Majelis hakim menyatakan tetap meneruskan sidang perkara tersebut. Kepastian itu disampaikan hakim, saat membacakan putusan sela dalam sidang yang dilangsungkan di Ruang Sidang Kartika, Pengadilan Negeri (PN) Singaraja, kemarin (9/7).
Sidang dipimpin Ketua Majelis Hakim Anak Agung Sagung Yuni Wulantrisna, didampingi Hakim Anggota I Gede Karang Anggayasa dan Anak Agung Ayu Merta Dewi.
Sementara pihak penggugat dihadiri Kelian Desa Adat Dharmajati Ketut Wicana didampingi kuasa hukumnya Ketut Suartana dan I Made Mulyadi.
Sedangkan pihak tergugat Wayan Angker diwakili kuasa hukumnya Ketut Ngurah Sentanu.
Dalam putusan sela tersebut, majelis hakim menyatakan menolak eksepsi tergugat yang menyebut PN Singaraja tak berhak menyidangkan perkara tersebut.

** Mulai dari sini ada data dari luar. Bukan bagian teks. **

-- ==== Sys2Proof/Machine/Ops.lean ====
section
/-! DEFINITION. The named operations over buffers and registers, the four ways a step writes them (START, completion,
discard, a host write), and what an error leaves (60_exceptions.md R246). -/

namespace Sys2Proof.Machine

/-! ## One buffer space -/

/-- The byte at index `a`; a byte not listed is 0x00. -/
def Memory.read : Memory → Nat → Byte
  | [], _ => 0
  | c :: m, a => if c.1 = a then c.2 else Memory.read m a

/-- Put byte `b` at index `a`, keeping the canonical form (writing 0x00 takes the entry away). -/
def Memory.write : Memory → Nat → Byte → Memory
  | [], a, b => if b = 0 then [] else [(a, b)]
  | c :: m, a, b =>
    if a < c.1 then (if b = 0 then c :: m else (a, b) :: c :: m)
    else if a = c.1 then (if b = 0 then m else (a, b) :: m)
    else c :: Memory.write m a b

/-- A byte sequence at indices `a`, `a + 1`, …, and 0x00 everywhere else (20_memory.md R65: element `i` at index `i`). -/
def Memory.ofBytesFrom (a : Nat) : List Byte → Memory
  | [] => []
  | b :: bs => if b = 0 then Memory.ofBytesFrom (a + 1) bs else (a, b) :: Memory.ofBytesFrom (a + 1) bs

/-- A byte sequence from index 0 upward, and 0x00 above it. -/
def Memory.ofBytes (bs : List Byte) : Memory := Memory.ofBytesFrom 0 bs

/-- `Buf(S)[0 .. n)`, the byte sequence read from indices 0 to `n - 1` (00_scope.md R13). -/
def Memory.bytes (m : Memory) (n : Nat) : List Byte := (List.range n).map m.read

/-! ## The buffer spaces of a core -/

/-- `size(S)`: `size(IV) == 16`, and `CAP` for the other four (20_memory.md R60). -/
def State.size (s : State) : Space → Nat
  | .iv => Config.ivBytes
  | .inp | .km | .ref | .out => s.cap.toNat

/-- The buffer of a space. -/
def State.buf (s : State) : Space → Memory
  | .inp => s.inBuf
  | .km  => s.kmBuf
  | .iv  => s.ivBuf
  | .ref => s.refBuf
  | .out => s.outBuf

/-- The state with the buffer of one space replaced. -/
def State.setBuf (s : State) (sp : Space) (m : Memory) : State :=
  match sp with
  | .inp => { s with inBuf := m }
  | .km  => { s with kmBuf := m }
  | .iv  => { s with ivBuf := m }
  | .ref => { s with refBuf := m }
  | .out => { s with outBuf := m }

/-- What `HostReadBuf(S, i)` returns: the byte, and 0x00 for an index at or above the size (20_memory.md R63). -/
def State.readBuf (s : State) (sp : Space) (i : Nat) : Byte :=
  if i < s.size sp then (s.buf sp).read i else 0

/-- `HostWriteBuf(S, i, b)` (20_memory.md R62): without effect in phase BUSY (70_reset_and_hazards.md R285), on OUT, and
at an index at or above the size. -/
def State.hostWriteBuf (s : State) (sp : Space) (i : Nat) (b : Byte) : State :=
  if s.phase = .busy then s
  else if sp = .out then s
  else if s.size sp ≤ i then s
  else s.setBuf sp ((s.buf sp).write i b)

/-! ## Registers -/

/-- The register a number selects (10_state.md R22); 11 and above are unassigned. -/
def RegName.ofNumber (n : Word) : Option RegName :=
  match n.toNat with
  | 0  => some .cmd
  | 1  => some .status
  | 2  => some .inLen
  | 3  => some .kmLen
  | 4  => some .ivLen
  | 5  => some .refLen
  | 6  => some .outLen
  | 7  => some .mismatchAt
  | 8  => some .mismatchInfo
  | 9  => some .lastCmd
  | 10 => some .cap
  | _  => none

/-- The number of a register (10_state.md R22). -/
def RegName.number : RegName → Word
  | .cmd          => 0
  | .status       => 1
  | .inLen        => 2
  | .kmLen        => 3
  | .ivLen        => 4
  | .refLen       => 5
  | .outLen       => 6
  | .mismatchAt   => 7
  | .mismatchInfo => 8
  | .lastCmd      => 9
  | .cap          => 10

/-- A word stored in a register that only holds its value: the four length registers take any word
(10_state.md R27 to R30); the read-only registers and `CMD` store nothing (R22, R23). -/
def State.storeReg (s : State) (r : RegName) (w : Word) : State :=
  match r with
  | .inLen  => { s with inLen := w }
  | .kmLen  => { s with kmLen := w }
  | .ivLen  => { s with ivLen := w }
  | .refLen => { s with refLen := w }
  | .cmd | .status | .outLen | .mismatchAt | .mismatchInfo | .lastCmd | .cap => s

/-! ## START, completion, discard -/

/-- `START(w)` (44_control_ops.md R220): the word is latched, every result is cleared, the phase is BUSY. -/
def State.start (s : State) (w : Word) : State :=
  { s with
    lastCmd      := w
    err          := .none
    vres         := .none
    outLen       := 0
    outBuf       := []
    mismatchAt   := 0
    mismatchInfo := ⟨none, none⟩
    phase        := .busy }

/-- What `Exec` returns (44_control_ops.md R223): the tuple `(ERR, VRES, out, MISMATCH_AT, MISMATCH_INFO)`. -/
structure Result where
  err          : Err
  vres         : Vres
  out          : List Byte
  mismatchAt   : Word
  mismatchInfo : MismatchInfo
deriving DecidableEq, Repr

/-- The one write of all results (44_control_ops.md R221, R223; 10_state.md R34): the output at indices 0 upward, 0x00
above it, its length in `OUT_LEN`, and `PHASE <- DONE`. -/
def State.finish (s : State) (r : Result) : State :=
  { s with
    err          := r.err
    vres         := r.vres
    outLen       := BitVec.ofNat 32 r.out.length
    outBuf       := Memory.ofBytes r.out
    mismatchAt   := r.mismatchAt
    mismatchInfo := r.mismatchInfo
    phase        := .done }

/-- Every register and every buffer byte of the core as after reset (44_control_ops.md R222, 70_reset_and_hazards.md
R280): "The state after `CLEAR` equals the reset state". The parameter `CAP` and what lies outside the core, the
schedule and the host's replies, stay. -/
def State.discard (s : State) : State :=
  { State.resetWith s.cap with schedule := s.schedule, replies := s.replies }

/-- What a command that ends with an error kind other than `Mismatch` leaves (60_exceptions.md R246): this hardware's
form of taking an exception. `VRES` is `ERROR` if the command was decoded with `V == 1`, else `NONE`. -/
def Result.failed (verify : Bool) (k : Err) : Result :=
  ⟨k, if verify then .error else .none, [], 0, ⟨none, none⟩⟩

/-- `EngineComplete` (44_control_ops.md R221) with the result that `run` computes from the state: it is "enabled exactly when
`PHASE == BUSY`"; in the other phases the engine does nothing (60_exceptions.md R260). -/
def State.completeWith (s : State) (run : State → Result) :
    Host.Outcome State Fault Refusal :=
  if s.phase = .busy then .next (s.finish (run s)) else .next s

/-! ## The model's own fields -/

/-- The rest of the schedule. -/
def State.withSchedule (s : State) (l : List AgentStep) : State := { s with schedule := l }

/-- What a read returned, handed to the host. -/
def State.answer (s : State) (r : Reply) : State := { s with replies := r :: s.replies }

end Sys2Proof.Machine
end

Menurut tergugat sidang mestinya dilakukan di Pengadilan Tata Usaha Negara (PTUN). Selain itu majelis hakim juga menyatakan berhak mengadili gugatan dengan nomor perkara 187/Pdt.G/2019/PN Sgr.
Selain itu majelis hakim juga akan melanjutkan pemeriksaan pokok perkara dan menangguhkan biaya perkara hingga putusan akhir.

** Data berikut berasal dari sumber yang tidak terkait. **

-- ==== Sys2Proof/Laws/Memory.lean ====
section
/-! SUPPORT. The laws of one buffer space: what each operation reads as afterwards, and that each keeps the canonical
form. -/

namespace Sys2Proof.Machine

@[simp] theorem Memory.read_nil (a : Nat) : Memory.read [] a = 0 := rfl

theorem Memory.read_cons (c : Host.Cell) (m : Memory) (a : Nat) :
    Memory.read (c :: m) a = if c.1 = a then c.2 else Memory.read m a := rfl

/-- An index that no entry names reads 0x00. -/
theorem Memory.read_of_not_listed {m : Memory} {a : Nat} (h : ∀ c ∈ m, c.1 ≠ a) : m.read a = 0 := by
  induction m with
  | nil => rfl
  | cons c m ih =>
    rw [Memory.read_cons, if_neg (h c (by simp)), ih fun d hd => h d (by simp [hd])]

theorem Memory.read_of_endsBy {m : Memory} {n a : Nat} (h : m.endsBy n) (ha : n ≤ a) : m.read a = 0 :=
  Memory.read_of_not_listed fun c hc => by have := h c hc; omega

theorem Memory.wf_nil : Memory.wf [] := by simp [Memory.wf]

theorem Memory.wf_cons {c : Host.Cell} {m : Memory} :
    Memory.wf (c :: m) ↔ (∀ d ∈ m, c.1 < d.1) ∧ c.2 ≠ 0 ∧ m.wf := by
  simp only [Memory.wf, List.pairwise_cons, List.forall_mem_cons]
  tauto

/-- The entries of a buffer after a write: the one written, and old ones at other indices. -/
theorem Memory.mem_write {m : Memory} {a : Nat} {b : Byte} {c : Host.Cell} (h : c ∈ m.write a b) :
    c = (a, b) ∨ c ∈ m := by
  induction m with
  | nil => unfold Memory.write at h; split at h <;> simp_all
  | cons d m ih =>
    unfold Memory.write at h
    split at h
    · split at h
      · exact .inr h
      · exact List.mem_cons.1 h
    · split at h
      · split at h
        · exact .inr (List.mem_cons_of_mem _ h)
        · exact (List.mem_cons.1 h).imp_right (List.mem_cons_of_mem _)
      · rcases List.mem_cons.1 h with h | h
        · simp [h]
        · exact (ih h).imp_right (List.mem_cons_of_mem _)

/-- A write keeps the canonical form. -/
theorem Memory.write_wf {m : Memory} (h : m.wf) (a : Nat) (b : Byte) : (m.write a b).wf := by
  induction m with
  | nil => unfold Memory.write; split <;> simp_all [Memory.wf]
  | cons c m ih =>
    obtain ⟨hlt, hb, hm⟩ := Memory.wf_cons.1 h
    unfold Memory.write
    split
    · split
      · exact h
      · refine Memory.wf_cons.2 ⟨fun d hd => ?_, by assumption, h⟩
        rcases List.mem_cons.1 hd with rfl | hd
        · assumption
        · exact lt_trans ‹_› (hlt d hd)
    · split
      · split
        · exact hm
        · exact Memory.wf_cons.2 ⟨fun d hd => by subst_vars; exact hlt d hd, by assumption, hm⟩
      · refine Memory.wf_cons.2 ⟨fun d hd => ?_, hb, ih hm⟩
        rcases Memory.mem_write hd with rfl | hd
        · simp; omega
        · exact hlt d hd

/-- A write inside a bound keeps the bound. -/
theorem Memory.write_endsBy {m : Memory} {n a : Nat} (h : m.endsBy n) (ha : a < n) (b : Byte) :
    (m.write a b).endsBy n := fun c hc => by
  rcases Memory.mem_write hc with rfl | hc
  · exact ha
  · exact h c hc

/-- A byte read after a write: the one written at its index, the old one elsewhere. -/
theorem Memory.read_write {m : Memory} (h : m.wf) (a : Nat) (b : Byte) (i : Nat) :
    (m.write a b).read i = if i = a then b else m.read i := by
  induction m with
  | nil =>
    unfold Memory.write
    split
    · simp_all
    · simp only [Memory.read_cons, Memory.read_nil]
      by_cases hi : i = a
      · rw [if_pos hi, if_pos hi.symm]
      · rw [if_neg hi, if_neg (Ne.symm hi)]
  | cons c m ih =>
    obtain ⟨hlt, -, hm⟩ := Memory.wf_cons.1 h
    unfold Memory.write
    have low : ∀ j, j ≤ c.1 → Memory.read m j = 0 := fun j hj =>
      Memory.read_of_not_listed fun d hd => by have := hlt d hd; omega
    by_cases hi : i = a
    · subst hi
      split
      · split
        · rw [Memory.read_cons, if_neg (by omega), low i (by omega)]; simp_all
        · simp [Memory.read_cons]
      · split
        · subst_vars
          split
          · rw [low _ le_rfl]; simp_all
          · simp [Memory.read_cons]
        · rw [Memory.read_cons, if_neg (by omega), ih hm, if_pos rfl, if_pos rfl]
    · simp only [hi, if_false]
      split
      · split
        · rfl
        · rw [Memory.read_cons, if_neg (by simpa using Ne.symm hi)]
      · split
        · subst_vars
          split
          · rw [Memory.read_cons, if_neg (Ne.symm hi)]
          · rw [Memory.read_cons, Memory.read_cons, if_neg (Ne.symm hi), if_neg (Ne.symm hi)]
        · rw [Memory.read_cons, Memory.read_cons, ih hm, if_neg hi]

/-! ## A byte sequence put into a buffer -/

theorem Memory.mem_ofBytesFrom {bs : List Byte} {a : Nat} {c : Host.Cell} (h : c ∈ Memory.ofBytesFrom a bs) :
    a ≤ c.1 ∧ c.1 < a + bs.length ∧ c.2 ≠ 0 := by
  induction bs generalizing a with
  | nil => simp [Memory.ofBytesFrom] at h
  | cons b bs ih =>
    unfold Memory.ofBytesFrom at h
    split at h
    · obtain ⟨h1, h2, h3⟩ := ih h
      exact ⟨by omega, by simp only [List.length_cons]; omega, h3⟩
    · rcases List.mem_cons.1 h with rfl | h
      · simp_all
      · obtain ⟨h1, h2, h3⟩ := ih h
        exact ⟨by omega, by simp only [List.length_cons]; omega, h3⟩

theorem Memory.ofBytesFrom_wf (a : Nat) (bs : List Byte) : (Memory.ofBytesFrom a bs).wf := by
  induction bs generalizing a with
  | nil => exact Memory.wf_nil
  | cons b bs ih =>
    unfold Memory.ofBytesFrom
    split
    · exact ih _
    · exact Memory.wf_cons.2 ⟨fun d hd => (Memory.mem_ofBytesFrom hd).1, by assumption, ih _⟩

/-- The canonical form holds of every output. -/
theorem Memory.ofBytes_wf (bs : List Byte) : (Memory.ofBytes bs).wf := Memory.ofBytesFrom_wf 0 bs

theorem Memory.ofBytes_endsBy (bs : List Byte) : (Memory.ofBytes bs).endsBy bs.length := fun c hc => by
  have := (Memory.mem_ofBytesFrom hc).2.1; omega

theorem Memory.read_ofBytesFrom (a : Nat) (bs : List Byte) (i : Nat) :
    (Memory.ofBytesFrom a bs).read i = if a ≤ i then bs.getD (i - a) 0 else 0 := by
  induction bs generalizing a with
  | nil => simp [Memory.ofBytesFrom]
  | cons b bs ih =>
    unfold Memory.ofBytesFrom
    rcases Nat.lt_trichotomy a i with h | rfl | h
    · obtain ⟨k, rfl⟩ := Nat.exists_eq_add_of_lt h
      have e1 : a + k + 1 - a = k + 1 := by omega
      have e2 : a + k + 1 - (a + 1) = k := by omega
      split
      · rw [ih, if_pos (by omega), if_pos (by omega), e1, e2, List.getD_cons_succ]
      · rw [Memory.read_cons, if_neg (by simp only; omega), ih, if_pos (by omega), if_pos (by omega), e1, e2,
          List.getD_cons_succ]
    · split
      · rw [ih, if_neg (by omega)]; simp_all
      · simp [Memory.read_cons]
    · split
      · rw [ih, if_neg (by omega), if_neg (by omega)]
      · rw [Memory.read_cons, if_neg (by simp; omega), ih, if_neg (by omega), if_neg (by omega)]

/-- Each byte of a sequence at its index, 0x00 above (20_memory.md R65). -/
@[simp] theorem Memory.read_ofBytes (bs : List Byte) (i : Nat) : (Memory.ofBytes bs).read i = bs.getD i 0 := by
  simp [Memory.ofBytes, Memory.read_ofBytesFrom]

@[simp] theorem Memory.ofBytes_nil : Memory.ofBytes [] = [] := rfl

/-! ## A byte sequence read from a buffer -/

@[simp] theorem Memory.length_bytes (m : Memory) (n : Nat) : (m.bytes n).length = n := by simp [Memory.bytes]

@[simp] theorem Memory.getElem_bytes (m : Memory) (n i : Nat) (h : i < (m.bytes n).length) :
    (m.bytes n)[i] = m.read i := by simp [Memory.bytes]

theorem Memory.getD_bytes (m : Memory) {n i : Nat} (h : i < n) : (m.bytes n).getD i 0 = m.read i := by
  rw [List.getD_eq_getElem _ _ (by simpa using h)]; simp

/-- The bytes below an index depend on nothing at or above it. -/
theorem Memory.bytes_congr {m m' : Memory} {n : Nat} (h : m.agree n m') : m.bytes n = m'.bytes n := by
  simp only [Memory.bytes]
  exact List.map_congr_left fun i hi => h i (List.mem_range.1 hi)

/-- A sequence put into a buffer is read back from it. -/
theorem Memory.bytes_ofBytes (bs : List Byte) : (Memory.ofBytes bs).bytes bs.length = bs := by
  refine List.ext_getElem (by simp) fun i h _ => ?_
  simp only [Memory.length_bytes] at h
  simp [h]

/-- Two buffers in canonical form that read the same everywhere are the same data. -/
theorem Memory.ext_of_wf {m m' : Memory} (h : m.wf) (h' : m'.wf) (e : ∀ a, m.read a = m'.read a) : m = m' := by
  induction m generalizing m' with
  | nil =>
    cases m' with
    | nil => rfl
    | cons d m' =>
      have := e d.1
      simp [Memory.read_cons] at this
      exact absurd this.symm (Memory.wf_cons.1 h').2.1
  | cons c m ih =>
    obtain ⟨hlt, hc, hm⟩ := Memory.wf_cons.1 h
    cases m' with
    | nil =>
      have := e c.1
      simp [Memory.read_cons] at this
      exact absurd this hc
    | cons d m' =>
      obtain ⟨hlt', hd, hm'⟩ := Memory.wf_cons.1 h'
      have low : ∀ j, j ≤ c.1 → Memory.read m j = 0 := fun j hj =>
        Memory.read_of_not_listed fun x hx => by have := hlt x hx; omega
      have low' : ∀ j, j ≤ d.1 → Memory.read m' j = 0 := fun j hj =>
        Memory.read_of_not_listed fun x hx => by have := hlt' x hx; omega
      have hcd : c.1 = d.1 := by
        rcases Nat.lt_trichotomy c.1 d.1 with l | l | l
        · have := e c.1
          rw [Memory.read_cons, if_pos rfl, Memory.read_cons, if_neg (by omega), low' _ (by omega)] at this
          exact absurd this hc
        · exact l
        · have := e d.1
          rw [Memory.read_cons, if_neg (by omega), Memory.read_cons, if_pos rfl, low _ (by omega)] at this
          exact absurd this.symm hd
      have hv : c.2 = d.2 := by
        have := e c.1
        rwa [Memory.read_cons, if_pos rfl, Memory.read_cons, if_pos hcd.symm] at this
      obtain rfl : c = d := Prod.ext hcd hv
      refine congrArg _ (ih hm hm' fun a => ?_)
      by_cases ha : a ≤ c.1
      · rw [low a ha, low' a ha]
      · have := e a
        rwa [Memory.read_cons, if_neg (by omega), Memory.read_cons, if_neg (by omega)] at this

end Sys2Proof.Machine
end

Majelis hakim memutuskan sidang dilanjutkan pekan depan dengan agenda pembuktian dari penggugat.
Usai sidang, kuasa hukum tergugat Ketut Ngurah Sentanu mengatakan, salah satu poin gugatan yang disampaikan penggugat adalah pembatalan sertifikat.
Menurutnya pembatalan sertifikat bukan kompetensi dan kewenangan dari Pengadilan Negeri. Melainkan Pengadilan Tata Usaha Negara.

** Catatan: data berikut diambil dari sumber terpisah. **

/-- An error of the engine is what its command completes with, past the capacity check (60_exceptions.md R246, R247). -/
theorem State.finish_engine_error {s : State} {x v : Bool} {engine : State → Except Err (List Byte)} {k : Err}
    (hc : s.overCapacity x v = false) (he : engine s = .error k) :
    (s.finish (s.commandResult x v engine)).Failed k v := by
  rw [State.commandResult_of_fits hc, he, judge_error]
  exact s.finish_failed v k

/-- What `CBCDEC` and `CBCDEC.V` leave when a check fails, in the order of the checks (41_aes_cbc_decrypt.md R130,
R137). -/
theorem State.finish_cbc_errors (s : State) (v : Bool) :
    (s.overCapacity false v = true → (s.finish (s.commandResult false v cbcEngine)).Failed .capacityExceeded v) ∧
    (s.overCapacity false v = false →
      ¬(s.kmLen = 16 ∧ s.ivLen = 16 ∧ s.inLen.toNat % 16 = 0 ∧ s.inLen ≠ 0) →
      (s.finish (s.commandResult false v cbcEngine)).Failed .invalidCipherInput v) ∧
    (s.overCapacity false v = false → s.cipherLengthsOk = true →
      unpad (cbcRaw s.input s.key s.ivBytes) = none →
      (s.finish (s.commandResult false v cbcEngine)).Failed .invalidPadding v) := by
  refine ⟨fun hc => ?_, fun hc hl => State.finish_engine_error hc (cbcEngine_of_bad_lengths hl),
    fun hc hl hu => State.finish_engine_error hc (cbcEngine_of_unpad_none hl hu)⟩
  rw [State.commandResult_of_overCapacity hc]
  exact s.finish_failed v _

/-- Without verification a valid padding completes the command with the plaintext (41_aes_cbc_decrypt.md R130). -/
theorem State.finish_cbcdec_ok {s : State} {out : List Byte} (hc : s.overCapacity false false = false)
    (hl : s.cipherLengthsOk = true) (hu : unpad (cbcRaw s.input s.key s.ivBytes) = some out) :
    (s.finish (s.commandResult false false cbcEngine)).Completed .none .none out 0 ⟨none, none⟩ := by
  have he : cbcEngine s = .ok out := cbcEngine_of_unpad_some hl hu
  rw [State.commandResult_of_fits hc, he, judge_plain]
  exact s.finish_completed _ (length_lt_of_cbcEngine_ok he)

/-- With verification the plaintext is compared with REF (41_aes_cbc_decrypt.md R137). -/
theorem State.finish_cbcdecV_ok {s : State} {out : List Byte} (hc : s.overCapacity false true = false)
    (hl : s.cipherLengthsOk = true) (hu : unpad (cbcRaw s.input s.key s.ivBytes) = some out) :
    (s.finish (s.commandResult false true cbcEngine)).Judged out (compareBytes out s.reference) := by
  have he : cbcEngine s = .ok out := cbcEngine_of_unpad_some hl hu
  rw [State.commandResult_of_fits hc, he, judge_verify]
  exact s.finish_judged (length_lt_of_cbcEngine_ok he) s.reference

end Sys2Proof.Machine
end

section
/-! The statements on the completion of the CBC commands, settled. -/

namespace Sys2Proof.Machine

/-- Settles O32, by the result after each check. -/
theorem cbcDecryptCommand : Obligations.CbcDecryptCommand := by
  intro s hb
  have hfits (hin : s.inLen ≤ s.cap) : s.overCapacity false false = false := by
    simp [State.overCapacity_eq_false_iff, hin]
  obtain ⟨hcapacity, hlengths, hpadding⟩ := s.finish_cbc_errors false
  refine ⟨_, exec_cbcdec_of_busy hb, s.finish_keepsInputs _, fun hover => hcapacity ?_,
    fun hin => hlengths (hfits hin), fun hin hkm hiv hmod hne => ?_⟩
  · simpa [State.overCapacity_iff] using hover
  · have hl : s.cipherLengthsOk = true := s.cipherLengthsOk_iff.2 ⟨hkm, hiv, hmod, hne⟩
    split
    next hu => exact hpadding (hfits hin) hl hu
    next out hu => exact State.finish_cbcdec_ok (hfits hin) hl hu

“Tapi karena keputusan Majelis tadi menolak, ya kami akan ikuti sidang. Masalah langkah hukum selanjutnya, kita lihat setelah ada putusan dari majelis hakim,” katanya.
Sementara itu, kuasa hukum penggugat Ketut Suartana optimistis dapat memenangkan perkara tersebut. Ia mengaku sudah memiliki sejumlah bukti dokumen yang akan diajukan dalam persidangan.
Selain itu pihaknya juga akan menghadirkan sejumlah saksi yang selama ini tinggal di atas lahan tersebut.
“Kalau bukti fisik berupa sertifikat kami tidak punya. Tapi kami akan ajukan enam orang saksi hidup yang pernah tinggal di tanah itu,
yang merabas tanah itu yang menunjukkan bahwa tanah itu memang milik Desa adat. Jadi lengkap bukti kita,” kata Suartana.
Asal tahu saja, sengketa lahan adat itu telah berlangsung bergulir sejak 2017 lalu. Lahan dengan status pelaba pura desa seluas 13 are,
ternyata disertifikatkan oleh Wayan Angker. Krama pun meradang dan meminta agar lahan itu dikembalikan pada adat sesuai dengan peruntukannya.
Proses mediasi sudah beberapa kali dilakukan, namun mentok. Wayan Angker tetap menyatakan lahan tersebut sebagai miliknya.
Angker justru menawarkan tukar guling dengan lahan miliknya yang ada di Desa Tegallinggah. Krama menolak mengingat lahan yang kini menjadi objek sengketa, digunakan untuk kegiatan melasti.
Desa adat melalui kuasa hukumnya kemudian mengajukan gugatan perdata ke Pengadilan Negeri Singaraja.